Dutcher urges in the alternate that § 871(a)’s mens rea of “knowingly and willfully” requires a defendant to know that her conduct is illegal. There is force to the argument that when a statute uses both terms, it is asking for something more than either term would require on its own. Thus, in United States v. Bates, 96 F.3d 964, 970 (7th Cir. 1996), aff'd on other grounds, 522 U.S. 23, 118 S.Ct. 285, 139 L.Ed.2d 215 (1997), we read the same phrase in a student loan fraud statute to require proof of a defendant’s knowledge that her intentional conduct was unlawful. See also United States v. Wheeler, 540 F.3d 683, 690 (7th Cir. 2008) (expressing sympathy for the argument in dicta).

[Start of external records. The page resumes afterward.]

-- ==== Sys2Proof/Machine/Dispatcher.lean ====
section
/-! DEFINITION. SEND (41_dispatcher R111 to R114). -/

namespace Sys2Proof.Machine

/-- State `SD_TX`: lengths, then the raw frame of `TXBUF` (R112, R114; 30_encoding R65). -/
def sdTx (s : State) : State :=
  let n := s.latch.txlen.toNat
  let m := s.latch.resplen.toNat
  if n = 0 ∨ n > Config.txBufBytes ∨ m > Config.rxBufBytes then raise .invalidOperation 0#7 0#3 s
  else
    match s.txbuf.take n with
    | [] => raise .invalidOperation 0#7 0#3 s
    | c :: args => emit c args (fun t => if m = 0 then complete true t else goto .sdRx t) linkFatal s

/-- State `SD_RX`: a short response is handed over and recorded as `CommunicationTimeout` (R113). -/
def sdRx (s : State) : State :=
  let m := s.latch.resplen.toNat
  if (readLink m s).length = m then complete true (receive m s)
  else raise .communicationTimeout 0#7 0#3 (receive m s)

/-- The transitions of SEND. -/
def sendStep (s : State) : Option State :=
  match s.seq with
  | .sdTx => some (sdTx s)
  | .sdRx => some (sdRx s)
  | _ => none

/-- SEND. -/
def execSend (s : State) : Outcome := runOperation 0x02#8 .sdTx sendStep s

end Sys2Proof.Machine
end

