-- ==== Sys2Proof/Laws/State.lean ====
section
/-! SUPPORT. What each named update of the state does to each field: one lemma per field per update, so that no proof
unfolds a record update. -/

namespace Sys2Proof.Machine

-- logError
@[simp] theorem logError_seq (e : ErrKind) (b : BitVec 7) (a : BitVec 3) (s : State) : (logError e b a s).seq = s.seq := rfl
@[simp] theorem logError_nblk (e : ErrKind) (b : BitVec 7) (a : BitVec 3) (s : State) : (logError e b a s).nblk = s.nblk := rfl
@[simp] theorem logError_blk (e : ErrKind) (b : BitVec 7) (a : BitVec 3) (s : State) : (logError e b a s).blk = s.blk := rfl
@[simp] theorem logError_att (e : ErrKind) (b : BitVec 7) (a : BitVec 3) (s : State) : (logError e b a s).att = s.att := rfl
@[simp] theorem logError_lastCmd (e : ErrKind) (b : BitVec 7) (a : BitVec 3) (s : State) : (logError e b a s).lastCmd = s.lastCmd := rfl
@[simp] theorem logError_status (e : ErrKind) (b : BitVec 7) (a : BitVec 3) (s : State) : (logError e b a s).status = s.status := rfl
@[simp] theorem logError_err (e : ErrKind) (b : BitVec 7) (a : BitVec 3) (s : State) : (logError e b a s).err = s.err := rfl
@[simp] theorem logError_esticky (e : ErrKind) (b : BitVec 7) (a : BitVec 3) (s : State) : (logError e b a s).esticky = stickySet e s.esticky := rfl
@[simp] theorem logError_argTicks (e : ErrKind) (b : BitVec 7) (a : BitVec 3) (s : State) : (logError e b a s).argTicks = s.argTicks := rfl
@[simp] theorem logError_argFlags (e : ErrKind) (b : BitVec 7) (a : BitVec 3) (s : State) : (logError e b a s).argFlags = s.argFlags := rfl
@[simp] theorem logError_argRate (e : ErrKind) (b : BitVec 7) (a : BitVec 3) (s : State) : (logError e b a s).argRate = s.argRate := rfl
@[simp] theorem logError_argLen (e : ErrKind) (b : BitVec 7) (a : BitVec 3) (s : State) : (logError e b a s).argLen = s.argLen := rfl
@[simp] theorem logError_rxlen (e : ErrKind) (b : BitVec 7) (a : BitVec 3) (s : State) : (logError e b a s).rxlen = s.rxlen := rfl
@[simp] theorem logError_resCks (e : ErrKind) (b : BitVec 7) (a : BitVec 3) (s : State) : (logError e b a s).resCks = s.resCks := rfl
@[simp] theorem logError_fwType (e : ErrKind) (b : BitVec 7) (a : BitVec 3) (s : State) : (logError e b a s).fwType = s.fwType := rfl
@[simp] theorem logError_fwMajor (e : ErrKind) (b : BitVec 7) (a : BitVec 3) (s : State) : (logError e b a s).fwMajor = s.fwMajor := rfl
@[simp] theorem logError_fwMinor (e : ErrKind) (b : BitVec 7) (a : BitVec 3) (s : State) : (logError e b a s).fwMinor = s.fwMinor := rfl
@[simp] theorem logError_substCnt (e : ErrKind) (b : BitVec 7) (a : BitVec 3) (s : State) : (logError e b a s).substCnt = s.substCnt := rfl
@[simp] theorem logError_substMap (e : ErrKind) (b : BitVec 7) (a : BitVec 3) (s : State) : (logError e b a s).substMap = s.substMap := rfl
@[simp] theorem logError_baudCur (e : ErrKind) (b : BitVec 7) (a : BitVec 3) (s : State) : (logError e b a s).baudCur = s.baudCur := rfl
@[simp] theorem logError_baudPrev (e : ErrKind) (b : BitVec 7) (a : BitVec 3) (s : State) : (logError e b a s).baudPrev = s.baudPrev := rfl
@[simp] theorem logError_cfgReadyMax (e : ErrKind) (b : BitVec 7) (a : BitVec 3) (s : State) : (logError e b a s).cfgReadyMax = s.cfgReadyMax := rfl
@[simp] theorem logError_polls (e : ErrKind) (b : BitVec 7) (a : BitVec 3) (s : State) : (logError e b a s).polls = s.polls := rfl
@[simp] theorem logError_txbuf (e : ErrKind) (b : BitVec 7) (a : BitVec 3) (s : State) : (logError e b a s).txbuf = s.txbuf := rfl
@[simp] theorem logError_rxbuf (e : ErrKind) (b : BitVec 7) (a : BitVec 3) (s : State) : (logError e b a s).rxbuf = s.rxbuf := rfl
@[simp] theorem logError_latch (e : ErrKind) (b : BitVec 7) (a : BitVec 3) (s : State) : (logError e b a s).latch = s.latch := rfl
@[simp] theorem logError_cksAcc (e : ErrKind) (b : BitVec 7) (a : BitVec 3) (s : State) : (logError e b a s).cksAcc = s.cksAcc := rfl
@[simp] theorem logError_cksEmpty (e : ErrKind) (b : BitVec 7) (a : BitVec 3) (s : State) : (logError e b a s).cksEmpty = s.cksEmpty := rfl
@[simp] theorem logError_lrcAcc (e : ErrKind) (b : BitVec 7) (a : BitVec 3) (s : State) : (logError e b a s).lrcAcc = s.lrcAcc := rfl
@[simp] theorem logError_raw (e : ErrKind) (b : BitVec 7) (a : BitVec 3) (s : State) : (logError e b a s).raw = s.raw := rfl
@[simp] theorem logError_img (e : ErrKind) (b : BitVec 7) (a : BitVec 3) (s : State) : (logError e b a s).img = s.img := rfl
@[simp] theorem logError_log (e : ErrKind) (b : BitVec 7) (a : BitVec 3) (s : State) : (logError e b a s).log = s.log ++ [⟨e.code, s.latch.op, s.lastCmd, b, a⟩] := rfl
@[simp] theorem logError_cancel (e : ErrKind) (b : BitVec 7) (a : BitVec 3) (s : State) : (logError e b a s).cancel = s.cancel := rfl
@[simp] theorem logError_lineRate (e : ErrKind) (b : BitVec 7) (a : BitVec 3) (s : State) : (logError e b a s).lineRate = s.lineRate := rfl
@[simp] theorem logError_answers (e : ErrKind) (b : BitVec 7) (a : BitVec 3) (s : State) : (logError e b a s).answers = s.answers := rfl
@[simp] theorem logError_draws (e : ErrKind) (b : BitVec 7) (a : BitVec 3) (s : State) : (logError e b a s).draws = s.draws := rfl
@[simp] theorem logError_traffic (e : ErrKind) (b : BitVec 7) (a : BitVec 3) (s : State) : (logError e b a s).traffic = s.traffic := rfl
@[simp] theorem logError_host (e : ErrKind) (b : BitVec 7) (a : BitVec 3) (s : State) : (logError e b a s).host = s.host := rfl
@[simp] theorem logError_readback (e : ErrKind) (b : BitVec 7) (a : BitVec 3) (s : State) : (logError e b a s).readback = s.readback := rfl
@[simp] theorem logError_wrote (e : ErrKind) (b : BitVec 7) (a : BitVec 3) (s : State) : (logError e b a s).wrote = s.wrote := rfl
@[simp] theorem logError_rawUnwritten (e : ErrKind) (b : BitVec 7) (a : BitVec 3) (s : State) : (logError e b a s).rawUnwritten = s.rawUnwritten := rfl
@[simp] theorem logError_memEpoch (e : ErrKind) (b : BitVec 7) (a : BitVec 3) (s : State) : (logError e b a s).memEpoch = s.memEpoch := rfl
@[simp] theorem logError_blkEpoch (e : ErrKind) (b : BitVec 7) (a : BitVec 3) (s : State) : (logError e b a s).blkEpoch = s.blkEpoch := rfl
@[simp] theorem logError_rxEpoch (e : ErrKind) (b : BitVec 7) (a : BitVec 3) (s : State) : (logError e b a s).rxEpoch = s.rxEpoch := rfl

This type of heightened proof requirement, however, is typically limited to a narrow group of “highly technical [criminal] statutes that presentf ] the danger of ensnaring individuals engaged in apparently innocent conduct.” Bryan v. United States, 524 U.S. 184, 194, 118 S.Ct. 1939, 141 L.Ed.2d 197 (1998) (citing taxes and financial transactions as examples). Bates, which concerned the arcana of federal student loans, falls in that category. A statute prohibiting serious threats to the President does not. Elonis itself highlights the distinction. It expressly rejected the notion that the threat statute there, 18 U.S.C. § 875(c), required the government to show that the defendant knew that his conduct was illegal. Elonis, 135 S.Ct. at 2009. Instead, the Court followed “[t]he familiar maxim ‘ignorance of the law is no excuse’ ....” Id. The same approach is proper here. The President’s safety does not turn on a defendant’s familiarity with the United States Code.
Ill
The evidence before the jury was suffi-. cient to support both of Dutcher’s convictions, and the jury instructions fairly presented the relevant issues. We therefore AFFIRM the judgment of the district court.